(Task directions): Go line by line through the entries and show those that hold the string "chosen".

(Provided entries):
Content starts
-- ==== Sys2Proof/Machine/TowRun.lean ====
section
/-!
DEFINITION. Tows on the array units (R105, R108, R114–R119, R122–R126, R268, R269): placement, pre-emption, fetching and starting
barges, memory requests and data, drains, waits and fences.
-/

namespace Sys2Proof.Machine

/-! ## Placement and pre-emption (R122, R123, R125) -/

/-- A class is held: HOLD_PLAN, HOLD_BG (R123). -/
def State.classHeld (s : State) (cls : Nat) : Bool :=
  (decide (cls = 1) && s.bit F.TOW_PREEMPT.HOLD_PLAN) || (decide (cls = 2) && s.bit F.TOW_PREEMPT.HOLD_BG)

/-- Tows of a space started and not ended (R120 STARTED). -/
def State.startedIn (s : State) (space : Nat) : Nat :=
  (s.tows.tows.filter (fun t => decide (t.space = space) && t.started && !t.phase.isEnded)).length

/-- A tow may take a unit: ready, its class not held, and for a tow not yet started a free save slot (R122). -/
def State.mayPlace (s : State) (t : Tow) : Bool :=
  decide (t.phase = .ready) && !s.classHeld t.cls &&
  (t.started || (match s.spaceOf t.space with | some sp => decide (s.startedIn t.space < sp.saveSlots) | none => true))

/-- t goes ahead of u (R122): class, among URGENT tows the settle-model tow, resumed tows, order of submission. -/
def Tow.ahead (t u : Tow) : Bool :=
  if t.cls ≠ u.cls then decide (t.cls < u.cls)
  else if t.cls = 0 ∧ t.settle.isSome ≠ u.settle.isSome then t.settle.isSome
  else if t.resumed ≠ u.resumed then t.resumed
  else decide (t.order < u.order)

/-- The tow that goes first among those that may be placed. -/
def State.nextTow (s : State) : Option Tow :=
  (s.tows.tows.filter (fun t => s.mayPlace t)).foldl (fun (best : Option Tow) t =>
    match best with
    | none => some t
    | some b => if t.ahead b then some t else some b) none

/-- The tow with exactly k others ahead of it among those that may be placed. -/
def State.towAfter (s : State) (k : Nat) : Option Tow :=
  let all := s.tows.tows.filter (fun t => s.mayPlace t)
  all.find? (fun t => decide ((all.filter (fun u => u.ahead t)).length = k))

/-- The free units in service, lowest first array first (R123). -/
def State.freeUnitList (s : State) : List Nat :=
  (List.range 4).filter (fun u => s.unitLead u && s.unitUp u && (s.runner u).isNone)

/-- Units kept free for URGENT while a cycle is pending or running (R123, TOW_PREEMPT.RESERVE). -/
def State.reservedUnits (s : State) : Nat := if s.lock.cycles = [] then 0 else min 2 (s.fget F.TOW_PREEMPT.RESERVE)

/-- A tow is placed on a unit (R123): it starts, or resumes in the place of its start. -/
def State.placeTow (s : State) (t : Tow) (u : Nat) : State :=
  let s := s.showUnit u 2 t.cls t.space
  let s := if t.started then s.count 7 4 else (s.count 7 0).countSpace t.space 0
  let n := s.tows.starts + 1
  let s := s.modTow t.space t.tag (fun t =>
    { t with phase := .running u, started := true, startOrder := if t.started then t.startOrder else n })
  { s with tows := { s.tows with starts := n } }

/-- u is chosen for pre-emption before the tow of v (R123): less urgent, started later, higher first array. -/
def Tow.victimBefore (t : Tow) (u : Nat) (t' : Tow) (v : Nat) : Bool :=
  if t.cls ≠ t'.cls then decide (t'.cls < t.cls)
  else if t.startOrder ≠ t'.startOrder then decide (t'.startOrder < t.startOrder)
  else decide (v < u)

/-- A unit is saving its tow: a pre-emption is pending there. -/
def State.saving (s : State) (u : Nat) : Bool := decide (s.arrayState u = 3)

/-- The units on which a pre-emption is pending. -/
def State.savingUnits (s : State) : List Nat := (List.range 4).filter (fun u => s.saving u && s.unitLead u)

/-- The running tow to pre-empt for a class (R123), of those not pre-empted already. -/
def State.victimFor (s : State) (cls : Nat) : Option Nat :=
  ((List.range 4).filter (fun u => s.unitLead u && s.unitUp u && !s.saving u)).foldl (fun (best : Option Nat) u =>
    match s.runner u with
    | some t =>
      if cls < t.cls then
        (match best with
         | none => some u
         | some v => (match s.runner v with | some t' => if t.victimBefore u t' v then some u else some v | none => some u))
      else best
    | none => best) none

/-- A pre-emption is chosen: the unit shows SAVING (R125, R129). -/
def State.choosePreempt (s : State) (u : Nat) : State :=
  (s.unitArrays u).foldl (fun s n => s.fset (F.ARRAY_STATUS.STATE n) 3) s

/-- Running tows of a held class are pre-empted as if by an URGENT tow (R123). -/
def State.preemptHeld (s : State) : State :=
  (List.range 4).foldl (fun s u =>
    match s.runner u with
    | some t => if s.classHeld t.cls && s.unitUp u && !s.saving u then s.choosePreempt u else s
    | none => s) s

/-- TOW_PLACEMENT (R123): the first ready tow takes the lowest free unit in service. With none free, the first ready tow for which no
unit is being saved yet chooses a less urgent running tow. -/
def execTowPlacement (s : State) : Out :=
  let s := s.preemptHeld
  .next (match s.nextTow with
    | none => s
    | some t =>
      let free := s.freeUnitList
      let keep := if t.cls = 0 then 0 else s.reservedUnits
      match free with
      | u :: _ => if keep < free.length then s.placeTow t u else s
      | [] =>
        match s.towAfter s.savingUnits.length with
        | none => s
        | some t =>
          match s.victimFor t.cls with
          | some u => s.choosePreempt u
          | none => s)

/-- PREEMPTION (R125, R126): at the barge boundary the tow's state goes to a save slot and the unit is free. -/
def execPreemption (unit : Nat) (s : State) : Out :=
  ifOk (Instr.wf (.preemption unit))
    (match s.runner unit with
     | some t =>
       if s.saving unit && !t.inBarge then
         let s := ((s.saveTow t .ready).count 7 3).countSpace t.space 6
         let s := s.modTow t.space t.tag (fun t => { t with preempted := t.preempted + 1 })
         s.fadd F.TOW_PREEMPT.COUNT 1
       else s
     | none => s)

/-! ## How a tow reads its space (R109, R119) -/

/-- Offset of a tow-space address in its region (R109). -/
def offsetOf (a : Nat) : Nat := a % 2 ^ 62

/-- A range lies in the space's allocation of its region (R109, R262). -/
def Space.inBounds (sp : Space) (r : Nat × Nat) : Bool :=
  decide (r.1 < 2 ^ 64) &&
  (match spaceRegion r.1 with
   | 0 => decide (offsetOf r.1 < 2 ^ 34) && decide (offsetOf r.1 + r.2 ≤ sp.basinSize - sp.saveArea)
   | 1 => decide (offsetOf r.1 < 2 ^ 37) && decide (offsetOf r.1 + r.2 ≤ sp.stackSize)
   | 2 => sp.hostEn && decide (offsetOf r.1 < 2 ^ 48) && decide (offsetOf r.1 + r.2 ≤ 2 ^ 48)
   | _ => sp.system && decide (offsetOf r.1 + r.2 ≤ 2 ^ 34))

/-- The byte at a tow-space address of the basin, the stacks or the System region as memory holds it now. -/
def State.memoryByte (s : State) (sp : Space) (a : Nat) : Byte :=
  match spaceRegion a with
  | 0 => spGet 0 s.mem.basin (sp.basinBase + offsetOf a)
  | 1 => spGet 0 s.mem.stack (sp.stackBase + offsetOf a)
  | 2 => 0
  | _ => if sp.system then s.storedByte (offsetOf a) else 0

/-- The byte at a tow-space address as the tow's barges see it: what its tugs have staged, else what memory holds (R117). -/
def State.towByte (s : State) (t : Tow) (sp : Space) (a : Nat) : Byte :=
  if t.ranges.any (fun x => decide (x.1 ≤ a) && decide (a < x.1 + x.2.1)) then spGet 0 t.staged a else s.memoryByte sp a

/-- The range is staged whole (R117). -/
def Tow.isStaged (t : Tow) (r : Nat × Nat) : Bool :=
  t.ranges.any (fun x => decide (x.1 ≤ r.1) && decide (r.1 + r.2 ≤ x.1 + x.2.1)) ||
  (List.range r.2).all (fun k => t.ranges.any (fun x => decide (x.1 ≤ r.1 + k) && decide (r.1 + k < x.1 + x.2.1)))

/-- A word of basin or stack that the range touches is uncorrectable (R119). -/
def State.memoryPoisoned (s : State) (sp : Space) (r : Nat × Nat) : Bool :=
  match spaceRegion r.1 with
  | 0 => s.mem.poison.any (fun p => decide (p.1 = 0) && overlaps (8 * p.2) 8 (sp.basinBase + offsetOf r.1) r.2)
  | 1 => s.mem.poison.any (fun p => decide (p.1 = 1) && overlaps (8 * p.2) 8 (sp.stackBase + offsetOf r.1) r.2)
  | _ => false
Content ends
(Result for this exercise):
/-- u is chosen for pre-emption before the tow of v (R123): less urgent, started later, higher first array. -/
/-- A pre-emption is chosen: the unit shows SAVING (R125, R129). -/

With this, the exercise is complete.